SEM images showing the layer structures of a PLLA scaffold (a) and a PLLA/CHAp nanocomposite scaffold (b), sintering conditions are shown in Table 1

It can also be seen from Fig. 5a and b that the degree of fusion of the PLLA/CHAp nanocomposite powder was lower than that of the pure PLLA powder. This could be explained by the increased viscosity of the composite material. Also the CHAp nanoparticles on the powder surface might act as a barrier against fusion.
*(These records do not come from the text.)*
-- ==== Sys2Proof/Tests/Slice0.lean ====
section
/-! SUPPORT. Tests of the model on small states: ill-formed commands that the checks of WellFormed refuse, LVS words written out
from R135 to R138, single commands and worked examples against the spec's words, and for every statement a witness that meets the hypotheses of each
of its clauses. -/

namespace Sys2Proof.Machine

set_option Elab.async false

/-! ### Small states -/

/-- A region whose headers are closed and whose clock runs. -/
def onRegion : Region := { hdr := 2, mhz := 2000 }

/-- A sequencer that may execute, its registers s1 = 1 and s2 = −1. -/
def runSeq : Cluster := { seq := .run, s := [(1, 1), (2, 0xFFFFFFFF)] }

/-- The stream in force of the test partition: its clusters' image has one handler slot of 100 clocks and 1 message, and the
handler of queue 0 at word 64; queue 0 of logical cluster 0 has one channel of two credits. -/
def testCfg : StreamCfg :=
  { qmask := 1, period := 4
    queues := [{ clu := 0, queue := 0, unit := 0, ring := 0, segRows := 2, chans := [(0, 0, false, false, 2)] }]
    outs := [{ clu := 0, dpanel := 0, dclu := 0, dque := 0, remote := false, nextph := false, credits := 2, segRows := 2, firstSeg := 0 }]
    places := [{ base := 0, length := 0x40000000, offset := 0x4000000, scope := 0, target := 0 }]
    reds := [{ base := 0x46000000000, length := 0x10000, aoff := 0x80000000, scope := 0, target := 0, width := 0, ebase := 0, span := 64 }]
    scheds := [{ clu := 0x3FF, offset := 0, length := 1024, digest := 0
                 image := zeros 0x10 ++ leBytes 4 1 ++ leBytes 4 100 ++ leBytes 2 1 ++ zeros 0x66 ++ leBytes 2 64 }] }

/-- A panel in service: manager A active, quarter 0 a partition of its own in Day, die 0 at logical position 0, its first region
on, its buckets at a rate, and the cluster x, unit y and stack z where numbered 0. -/
def panel (x : Cluster := {}) (y : UnitState := {}) (z : Stack := {}) : State :=
  { clusters := [(0, x)], units := [(0, y)], mrs := [(0, z)], regions := [(0, onRegion)]
    buckets := [0, 1, 2, bucketOfEdge 0].map fun b => (b, { rate := 1 })
    parts := [{ qmask := 1, cfg := testCfg, period := 1000 }], fields := [(0, { map := [some 0] })]
    quarters := [(0, { svc := 2, pcieUp := true })], mgr := { active := some false, step := 10 }, instA := { booted := true } }

/-- The state with a packet at the head of an agent port's ejection buffer. -/
def State.box (s : State) (at_ : Nat × Nat) (p : Packet) : State := s.modRtr at_.1 fun r => { r with eject := [(at_.2, p)] }

/-- The panel with the word w at address 0 of the schedule memory of cluster 0. -/
def lvsState (w : Nat) (x : Cluster := runSeq) : State := (panel x).write (schedAt 0 0) (leBytes 4 w)

/-! ### Well-formedness: one ill-formed command for each check -/

theorem test_wf_flit : Instr.wf (.flitData 0 ⟨zeros 255, 0, 0⟩) = false ∧ Instr.wf (.flitIdle 0 ⟨zeros 257, 0, 0⟩) = false ∧
    Instr.wf (.flitCredit 0 ⟨[], 0, 0⟩) = false ∧ Instr.wf (.flitLpi 0 ⟨[], 0, 0⟩) = false ∧
    Instr.wf (.flitHeartbeat 0 ⟨[], 0, 0⟩) = false := by decide +kernel
theorem test_wf_beta : Instr.wf (.mrWriteDone 0 0x4000000) = false ∧
    Instr.wf (.mrDramReadDone 0 0x4000000 .clean .clean .clean .clean) = false := by decide
theorem test_wf_upset : Instr.wf (.mmaComplete 0 0 [(8192, 1)]) = false := by decide
theorem test_wf_hits : Instr.wf (.routerSlot 0 [(12, .lost)]) = false := by decide
theorem test_wf_mailbox : Instr.wf (.mailboxDoorbell 0 0 1 0 (zeros 4033)) = false := by decide +kernel
theorem test_wf_image : Instr.wf (.fwUpdate (.tap false) (some ⟨0, 0, 0, 0, 0, 0, 0, zeros 96, zeros 48, zeros 96, zeros 0xB0, [], [], []⟩) true) = false := by
  decide +kernel
theorem test_wf_lanes : Instr.wf (.laneRecalDone (.link 0) 2113 0) = false ∧ Instr.wf (.laneRecalDone (.link 0) 0 2113) = false := by
  decide
theorem test_wf_telemetry : Instr.wf (.telemetryRead [⟨22, none, 0⟩]) = false := by decide
theorem test_wf_stream : Instr.wf (.streamValidate 0 (some (zeros 47)) none) = false := by decide
theorem test_wf_bar2 : Instr.wf (.bar2Read 0 0 0) = false ∧ Instr.wf (.bar2Write 0 0xFFFFFFFFF [0, 0]) = false ∧
    Instr.wf (.bar2Atomic 0 4 0 0) = false := by decide
theorem test_wf_dma : Instr.wf (.h2p 0 0 (BitVec.ofNat 256 (2 ^ 32)) (some [])) = false ∧
    Instr.wf (.h2pDecrypt 0 0 (BitVec.ofNat 256 (2 ^ 32)) (some [0])) = false := by decide
theorem test_wf_tag : Instr.wf (.remoteTimeout 0 true 4096) = false ∧ Instr.wf (.tagQuarantineEnd 0 true 4096) = false := by decide
theorem test_wf_session : Instr.wf (.keySet 0 4 0 0 0) = false ∧ Instr.wf (.keyErase 0 4 0) = false ∧
    Instr.wf (.spdmEndSession 0 4) = false ∧ Instr.wf (.spdmKeyExchange 0 (some [0])) = false := by decide
theorem test_wf_access : Instr.wf (.dbgacc false 2 none false) = false ∧ Instr.wf (.registerWrite (.tap false) 4 0 .eight) = false ∧
    Instr.wf (.registerWrite (.host 0) 0 0 (.other 4)) = false := by decide +kernel

/-! ### The words of R135 to R138 -/

/-- No row of the table has bits, so no word spells a command. -/
theorem test_no_table_word : Sys2Proof.decodeTableWord 32 0 = none ∧ State.reset.withFetchWord 32 0 = State.reset := by decide
theorem test_decode_undefined : lvsDecode 0 0b000000_000001_000010_000011_00001100 = .error 1 ∧
    lvsDecode 0 0b000111_000001_000010_00000000000000 = .error 1 := by decide
theorem test_decode_reserved : lvsDecode 0 0b111000_000000_000001_00000000000000 = .error 5 ∧
    lvsDecode 0 0b110110_000000_000000_00000000001000 = .error 5 := by decide

/-! ### Witnesses: every command, and the sequencer -/

theorem test_witness_StepRunsFront : ({ pending := [.coldReset, .ppsMiss] } : State).pending = .coldReset :: [.ppsMiss] ∧
    State.reset.pending = [] := ⟨rfl, rfl⟩
theorem test_witness_CommandsKeepQueueMemoryAndOutputs : ∃ t, exec (.coldReset) State.reset = .next t ∧ memWf State.reset.mem = true :=
  ⟨_, rfl, rfl⟩
theorem test_witness_MemoryStaysCanonical : State.reset.memOk ∧ ∃ t, StepsTo State.reset t := ⟨rfl, _, rfl⟩
theorem test_witness_WhatResetsKeep : ({ mgr := { warmAt := some 7 } } : State).mgr.warmAt = some 7 ∧
    ({ fab := 7 } : State).fab ≠ 0 ∧ State.reset.fab = 0 := by decide +kernel
theorem test_witness_FusesAndRevokedKeysStand : ∃ t, StepsTo State.reset t := ⟨_, rfl⟩
theorem test_witness_TimeNeverRunsBack : (∃ t, StepsTo State.reset t) ∧ State.reset.pending.head? = none := ⟨⟨_, rfl⟩, rfl⟩

theorem test_witness_LvsDecodeEncode : LvsFits 0 (.waitg 0 1 15) ∧ LvsFits 0 (.qrd 0 63 63) ∧ LvsFits 0 (.hslot 0 7) ∧
    (0b111011_000000_000000_00000000000000 : Nat) < 2 ^ 32 ∧ lvsDecode 0 0b111011_000000_000000_00000000000000 = .ok (.fence 0) := by
  unfold LvsFits; decide

theorem test_witness_LvsRegisterOperations : ∀ p ∈ [
    (0b000000_000001_000010_000011_00000000, Instr.add 0 1 2 3), (0b000000_000000_111111_000001_00000001, .sub 0 0 63 1),
    (0b000000_000001_000010_000011_00000010, .and 0 1 2 3), (0b000000_000001_000010_000011_00000011, .or 0 1 2 3),
    (0b000000_000001_000010_000011_00000100, .xor 0 1 2 3), (0b000000_000001_000010_000011_00000101, .sll 0 1 2 3),
    (0b000000_000001_000010_000011_00000110, .srl 0 1 2 3), (0b000000_000001_000010_000011_00000111, .sra 0 1 2 3),
    (0b000000_000001_000010_000011_00001000, .slt 0 1 2 3), (0b000000_000001_000010_000011_00001001, .sltu 0 1 2 3),
    (0b000000_111111_000010_000011_00001010, .mul 0 63 2 3), (0b000000_000001_000010_000011_00001011, .mulhu 0 1 2 3)],
    LvsAt (lvsState p.1) 0 p.2 := by unfold LvsAt; decide +kernel

theorem test_witness_LvsImmediateOperations : ∀ p ∈ [
    (0b000001_000001_000010_10000000000000, Instr.addi 0 1 2 0x2000), (0b000010_000001_000010_00000000000011, .andi 0 1 2 3),
    (0b000011_000001_000010_11111111111111, .ori 0 1 2 0x3FFF), (0b000100_000001_000010_00000000000011, .xori 0 1 2 3),
    (0b000101_000000_000010_01111111111111, .slti 0 0 2 0x1FFF), (0b000110_000001_11111111111111111111, .lui 0 1 0xFFFFF)],
    LvsAt (lvsState p.1) 0 p.2 := by unfold LvsAt; decide +kernel

/-- Taken to pc itself, the lowest target inside; not taken; taken to pc − 4, outside. -/
theorem test_witness_LvsBranches :
    (∀ p ∈ [(0b010000_000001_000001_00000000000000, Instr.beq 0 1 1 0), (0b010000_000001_000001_11111111111111, .beq 0 1 1 0x3FFF),
      (0b010000_000001_000000_00000000000001, .beq 0 1 0 1), (0b010001_000001_000000_00000000000000, .bne 0 1 0 0),
      (0b010001_000001_000000_11111111111111, .bne 0 1 0 0x3FFF), (0b010001_000001_000001_00000000000001, .bne 0 1 1 1),
      (0b010010_000001_000010_00000000000000, .blt 0 1 2 0), (0b010010_000001_000010_11111111111111, .blt 0 1 2 0x3FFF),
      (0b010010_000010_000001_00000000000001, .blt 0 2 1 1), (0b010011_000010_000001_00000000000000, .bltu 0 2 1 0),
      (0b010011_000010_000001_11111111111111, .bltu 0 2 1 0x3FFF), (0b010011_000001_000010_00000000000001, .bltu 0 1 2 1)],
      LvsAt (lvsState p.1) 0 p.2) ∧
    lvsReg (lvsState 0) 0 1 = 1 ∧ lvsReg (lvsState 0) 0 2 = -1 ∧ lvsReg (lvsState 0) 0 0 = 0 ∧ runSeq.late = none ∧
    (runSeq.pc : Int) + 4 * (0 : Imm14).toInt = 0 ∧ (runSeq.pc : Int) + 4 * (0x3FFF : Imm14).toInt = -4 := by
  unfold LvsAt; decide +kernel

/-- Targets 0 and −4 of JAL; targets 0 and 0x1_0000 of JALR. -/
theorem test_witness_LvsJumps :
    (∀ p ∈ [(0b010100_000001_00000000000000000000, Instr.jal 0 1 0), (0b010100_000000_11111111111111111111, .jal 0 0 0xFFFFF),
      (0b010101_000001_000000_00000000000011, .jalr 0 1 0 3), (0b010101_000001_000011_00000000000000, .jalr 0 1 3 0)],
      LvsAt (lvsState p.1 { runSeq with s := [(3, 0x10000)] }) 0 p.2) ∧
    ((0 : Nat) : Int) + 4 * (0xFFFFF : Imm20).toInt = -4 ∧
    (lvsReg (lvsState 0 { runSeq with s := [(3, 0x10000)] }) 0 3 + (0 : Imm14).signExtend 32).toNat / 4 * 4 = 0x10000 := by
  unfold LvsAt; decide +kernel
/-! ### Witnesses: the rest of the sequencer -/

/-- The panel with window 0 of cluster 0 mapped to stack 0, and a word at its pc. -/
def cwState (w : Nat) (x : Cluster := { runSeq with s := [(1, 0x10000000), (2, 0x20000000)] }) (z : Stack := {}) : State :=
  (((panel x {} z).write (schedAt 0 0) (leBytes 4 w)).setReg (seqCwmapAt 0 0) (2 ^ 31))

/-- A line of the control window of stack 0. -/
def testLine (excl : Bool) : CacheLine := ⟨controlBase, excl, zeros 64⟩

theorem test_witness_LvsLoads :
    (∀ p ∈ [(0b001000_000101_000000_00000000000001, Instr.lw 0 5 0 1), (0b001000_000101_000000_00000000000000, .lw 0 5 0 0),
      (0b001000_000101_000010_00000000000000, .lw 0 5 2 0), (0b001000_000101_000001_00000000000000, .lw 0 5 1 0)],
      LvsAt (cwState p.1) 0 p.2) ∧
    (∀ c, c ∈ [testLine false, testLine true] → LvsAt (cwState 0b001000_000101_000001_00000000000000
      { runSeq with s := [(1, 0x10000000)], cache := [c] }) 0 (.lw 0 5 1 0)) ∧
    LvsAt (cwState 0b001000_000101_000001_00000000000000 { runSeq with s := [(1, 0x10000000)] } { state := 4 }) 0 (.lw 0 5 1 0) ∧
    scalarPlace (cwState 0) 0 0xFFFC = .sched 0xFFFC ∧ scalarPlace (cwState 0) 0 0x20000000 = .unmapped ∧
    scalarPlace (cwState 0) 0 0x10000000 = .window controlBase ∧ lineOf controlBase = controlBase ∧
    stackGone (cwState 0) (homeStack controlBase) = false ∧ stackGone (cwState 0 {} { state := 4 }) (homeStack controlBase) = true ∧
    cached { cache := [testLine false] } controlBase = some (testLine false) ∧ cached runSeq controlBase = none ∧ runSeq.late = none := by
  unfold LvsAt; decide +kernel

/-- One replay run on cluster 0. -/
def testRun : ReplayRun := { part := 0, step := 0, run := 1, orig := 0 }

theorem test_witness_LvsStores :
    (∀ p ∈ [(0b001001_000101_000000_00000000000001, Instr.sw 0 5 0 1), (0b001001_000101_000000_00000000000000, .sw 0 5 0 0),
      (0b001001_000101_000010_00000000000000, .sw 0 5 2 0), (0b001001_000101_000001_00000000000000, .sw 0 5 1 0)],
      LvsAt (cwState p.1) 0 p.2) ∧
    (∀ x ∈ ([{ runSeq with s := [(1, 0x10000000)], cache := [testLine true] }, { runSeq with s := [(1, 0x10000000)], cache := [testLine false] },
      { runSeq with s := [(1, 0x10000000)], replay := some testRun }] : List Cluster),
      LvsAt (cwState 0b001001_000101_000001_00000000000000 x) 0 (.sw 0 5 1 0)) ∧
    LvsAt (cwState 0b001001_000101_000001_00000000000000 { runSeq with s := [(1, 0x10000000)] } { state := 4 }) 0 (.sw 0 5 1 0) ∧
    (testLine true).excl = true ∧ (testLine false).excl = false ∧ runSeq.replay = none := by
  unfold LvsAt; decide +kernel

/-- A full dispatch queue. -/
def fullDq : List Desc := List.replicate 64 { did := 0, raw := 0, frame := 0 }

theorem test_witness_LvsDispatch :
    (∀ p ∈ [(0b110000_000000_001000_00000000000000, Instr.disp 0 8), (0b110000_000000_111000_00000000000000, .disp 0 56),
      (0b110000_000000_000000_00000000000000, .disp 0 0), (0b110000_000000_001001_00000000000000, .disp 0 9),
      (0b110001_000000_000000_00000000000000, .dispm 0 0 0), (0b110001_000000_000000_00000000000001, .dispm 0 0 1),
      (0b110001_000000_000011_00000000000000, .dispm 0 3 0), (0b110001_000000_000100_00000000000000, .dispm 0 4 0)],
      LvsAt (lvsState p.1 { runSeq with s := [(3, 65504), (4, 65536)] }) 0 p.2) ∧
    LvsAt (lvsState 0b110000_000000_001000_00000000000000 { runSeq with dq := fullDq }) 0 (.disp 0 8) ∧
    LvsAt (lvsState 0b110001_000000_000000_00000000000000 { runSeq with dq := fullDq }) 0 (.dispm 0 0 0) ∧ fullDq.length = 64 ∧
    (∃ x : Cluster, x.stall = some (.dispatch 5) ∧ x.dq.length < 64) := by
  unfold LvsAt; exact ⟨by decide +kernel, by decide +kernel, by decide +kernel, rfl, { stall := some (.dispatch 5) }, rfl, by decide⟩

/-- A message of queue 0 that is complete. -/
def testMsg (stage : Nat) : Msg :=
  { chan := 0, seg := 0, seq := 0, len := 1, landed := [0], poison := false, remote := false, spanel := 0, sclu := 0, nextph := false
    mframe := 0, edges := 0, stage := stage }

theorem test_witness_LvsCountsQueuesAndRegisters :
    (∀ p ∈ [(0b110011_000001_000000_00000000001111, Instr.grd 0 1 15), (0b110101_000001_000000_00000000000000, .qcnt 0 1 0),
      (0b110100_000000_000000_00000000000000, .qrd 0 0 0), (0b110100_000001_000000_00000000111111, .qrd 0 1 63),
      (0b111001_000001_000000_10000000000000, .csrr 0 1 0x2000), (0b111010_000000_000001_00000000000000, .csrw 0 1 0),
      (0b111001_000001_000000_11000000000000, .csrr 0 1 0x3000), (0b111010_000000_000001_11000000000000, .csrw 0 1 0x3000),
      (0b111001_000001_000000_00000000000010, .csrr 0 1 2), (0b111010_000000_000001_00000000000001, .csrw 0 1 1)],
      LvsAt (lvsState p.1 { runSeq with queues := [(0, { msgs := [testMsg 2] })] }) 0 p.2) ∧
    LvsAt (lvsState 0b110101_000001_000000_00000000000000 { runSeq with replay := some testRun }) 0 (.qcnt 0 1 0) ∧
    LvsAt (lvsState 0b110100_000000_000000_00000000000000 { runSeq with replay := some testRun }) 0 (.qrd 0 0 0) ∧
    entries (queueOf { queues := [(0, { msgs := [testMsg 2] })] } 0) = [testMsg 2] ∧ entries (queueOf runSeq 63) = [] ∧
    (declOf (lvsState 0) 0 0).isSome = true := by unfold LvsAt; decide +kernel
When the scaffolds were sintered with the respective conditions as shown in Table 1, there was no problem in removing the excessive trapped powder from the pores. For the PLLA scaffolds, a low pressure air gun was used to remove the excessive powder. The layers were generally well preserved afterward and the pores of the scaffolds could be clearly identified. For the PLLA/CHAp nanocomposite scaffolds, the loose powder could be shaken off by hand. The general appearance of a PLLA/CHAp porous scaffold after removal of the excessive powder is shown in Fig. 6. Such a solid scaffold can be used for subsequent mechanical and biological assessments. In fact, in vitro study of sintered scaffolds through cell culture is currently being performed. The final point of discussion in this paper is the pore size. There is a difference in the design and actual pore sizes. When the design pore size was 0.8 mm, the actual pore size of sintered scaffolds was only about 0.6 mm. Obviously the reduction in pore size was a result of “growth” which was caused by the penetration of the laser energy beyond the design scan area. Further work is underway to optimize the processing parameters and to produce good quality scaffolds for various studies.

Fig. 6
figure 6

An isometric view of a PLLA/CHAp nanocomposite scaffold, sintering conditions are shown in Table 1

Conclusions

The PLLA microspheres and PLLA/CHAp nanocomposite microspheres fabricated using the emulsion techniques were found well suited for the SLS process. SEM examination of FIB-milled PLLA/CHAp microspheres revealed that the CHAp nanospheres were generally well dispersed on the surface as well as inside the microspheres to form a nanocomposite structure. The custom-made miniature sintering platform allowed small quantities of the biomaterial powders to be processed in a commercial Sinterstation® 2000 SLS machine. With this platform, prototypes of porous bone TE scaffolds were successfully built from the PLLA and PLLA/CHAp nanocomposite microspheres. The effects of laser power; scan spacing and part bed temperature on the scaffold structure were studied and discussed. In general, extreme values of the processing parameters should be avoided in order to obtain desirable scaffold properties. It has been reported in the literature that removing the excessive powder from the pores is a major obstacle for porous scaffold production using the SLS process. In this study the PLLA/CHAp nanocomposite microspheres seem to offer a solution to the problem provided the sintering conditions are properly set.